- WHAT THE TASK REQUIRES -
Below are entries; print them exactly from the first line through the one containing "updMac p (fun".

BEGIN

/-- Whether a frame with a body carries the streams, guard and rate of the map it names (R134). -/
def mapAgrees (s : State) (p : Nat) (f : Fc) : Bool :=
  match rxMap s p f with
  | some m => f.fcType != 0 || (f.streams == m.streams && f.guard == m.gi && f.rate == m.rate)
  | none => true

/-- Whether a frame is malformed (R134, R142, R150, R208). -/
def malformed (s : State) (p : Nat) (f : Fc) : Bool :=
  fcReserved f || !fcCombines f || !kindOk f || decide (f.streams > modeCount (port s p))
    || (!noMap s p f && !(mapAgrees s p f && symbolsOk s p f))

/-- The medium is busy until a time: counted (R504), the frame gain released 2 us after (R66). -/
def busyUntil (p : Nat) (rx : Rx) (stop : Nat) (s : State) : State :=
  bump (8 * p + 7) (stop - rx.startAt) (updLine p (fun l => { l with frameGainEnd := some (stop + us 2) }) s)

/-- A frame that cannot be read holds contention off for 190 us past its busy end (R213). -/
def holdOffAfter (p stop : Nat) (s : State) : State :=
  updMac p (fun m => { m with rx := none, contend := .idle, holdOff := some (stop + us 190) }) s

/-- The rate in kbit/s at which the device could receive a station (R249): R167's procedure on its estimates of one stream, at a
margin of 3 dB and guard 768, rounded down; a station heard in Leek mode alone at 2,970 or 1,480. -/
def ownRate (s : State) (p e : Nat) : Option Nat :=
  let l := mapLink s p e
  let slots := estimateSlots (port s p).mains 8
  let held := slots.filter (fun k => l.estimates.any (fun x => x.1 == estimateKey k 1 0))
  match bestLoading (port s p).phy.mask 768 l held 1 with
  | some c => if held.isEmpty then none else some (c.bits * 500000 / (36 * 4864))
  | none => none

/-- A received frame's observation (R166), and the device's own measure of the link (R249). -/
def observe (p e at_ : Nat) (leek : Option Nat) (snr : List SnrObs) (s : State) : State :=
  if !isNeighbour s p e then s
  else
    let s := noteEstimates p e at_ snr s
    let s := match leek with
      | some r => updLink p e (fun l => { l with leekRate := max l.leekRate (if r = 4 then 2970 else 1480) }) s
      | none => s
    match ownRate s p e with
    | some r => reportDir p e devAddr r s
    | none => if (mapLink s p e).leekRate = 0 then s else reportDir p e devAddr (mapLink s p e).leekRate s

/-- FRAME_CONTROL_RECEIVED (R150, R213). -/
def execFrameControlReceived (port_ fc : Nat) (s : State) : Out :=
  if port_ ≥ s.part.ports then .fault .absentResource
  else
    match (port s port_).mac.rx with
    | none => .next s
    | some rx =>
      if rx.fc.isSome then .next s
      else
        let f := parseFc fc
        let s := advanceTo (rx.startAt + if rx.leek then 9216 + 9 * 4864 else 5120 + 5632) s
        if !fcValid fc then
          let stop := rx.startAt + ackLen rx.leek
          .next (holdOffAfter port_ stop (busyUntil port_ rx stop s))
        else
          let stop := rx.startAt + impliedLen rx.leek f
          let s := updMac port_ (fun m => { m with heard := some { rx with fc := some fc, endAt := stop } }) (busyUntil port_ rx stop s)
          if malformed s port_ f || noMap s port_ f then .next (holdOffAfter port_ stop s)
          else
            let resume := if f.ackReq then stop + us 62 else stop
            let s := startContention port_ resume s
            let mine := (f.kind ≤ 1 || f.kind == 4) && (f.rx == devAddr || f.rx == allAddr)
            if mine then .next (updMac port_ (fun m => { m with rx := some { rx with fc := some fc, endAt := stop } }) s)
            else
              let s := updMac port_ (fun m => { m with rx := none }) s
              .next (if f.tx < 16384 then observe port_ f.tx rx.startAt (if f.mode = 0 then none else some (leekReps f.mode)) [] s
                     else s)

END

- RESPONSE FOR THIS EXERCISE -
/-- Whether a frame with a body carries the streams, guard and rate of the map it names (R134). -/
def mapAgrees (s : State) (p : Nat) (f : Fc) : Bool :=
  match rxMap s p f with
  | some m => f.fcType != 0 || (f.streams == m.streams && f.guard == m.gi && f.rate == m.rate)
  | none => true

/-- Whether a frame is malformed (R134, R142, R150, R208). -/
def malformed (s : State) (p : Nat) (f : Fc) : Bool :=
  fcReserved f || !fcCombines f || !kindOk f || decide (f.streams > modeCount (port s p))
    || (!noMap s p f && !(mapAgrees s p f && symbolsOk s p f))

/-- The medium is busy until a time: counted (R504), the frame gain released 2 us after (R66). -/
def busyUntil (p : Nat) (rx : Rx) (stop : Nat) (s : State) : State :=
  bump (8 * p + 7) (stop - rx.startAt) (updLine p (fun l => { l with frameGainEnd := some (stop + us 2) }) s)

/-- A frame that cannot be read holds contention off for 190 us past its busy end (R213). -/
def holdOffAfter (p stop : Nat) (s : State) : State :=
  updMac p (fun m => { m with rx := none, contend := .idle, holdOff := some (stop + us 190) }) s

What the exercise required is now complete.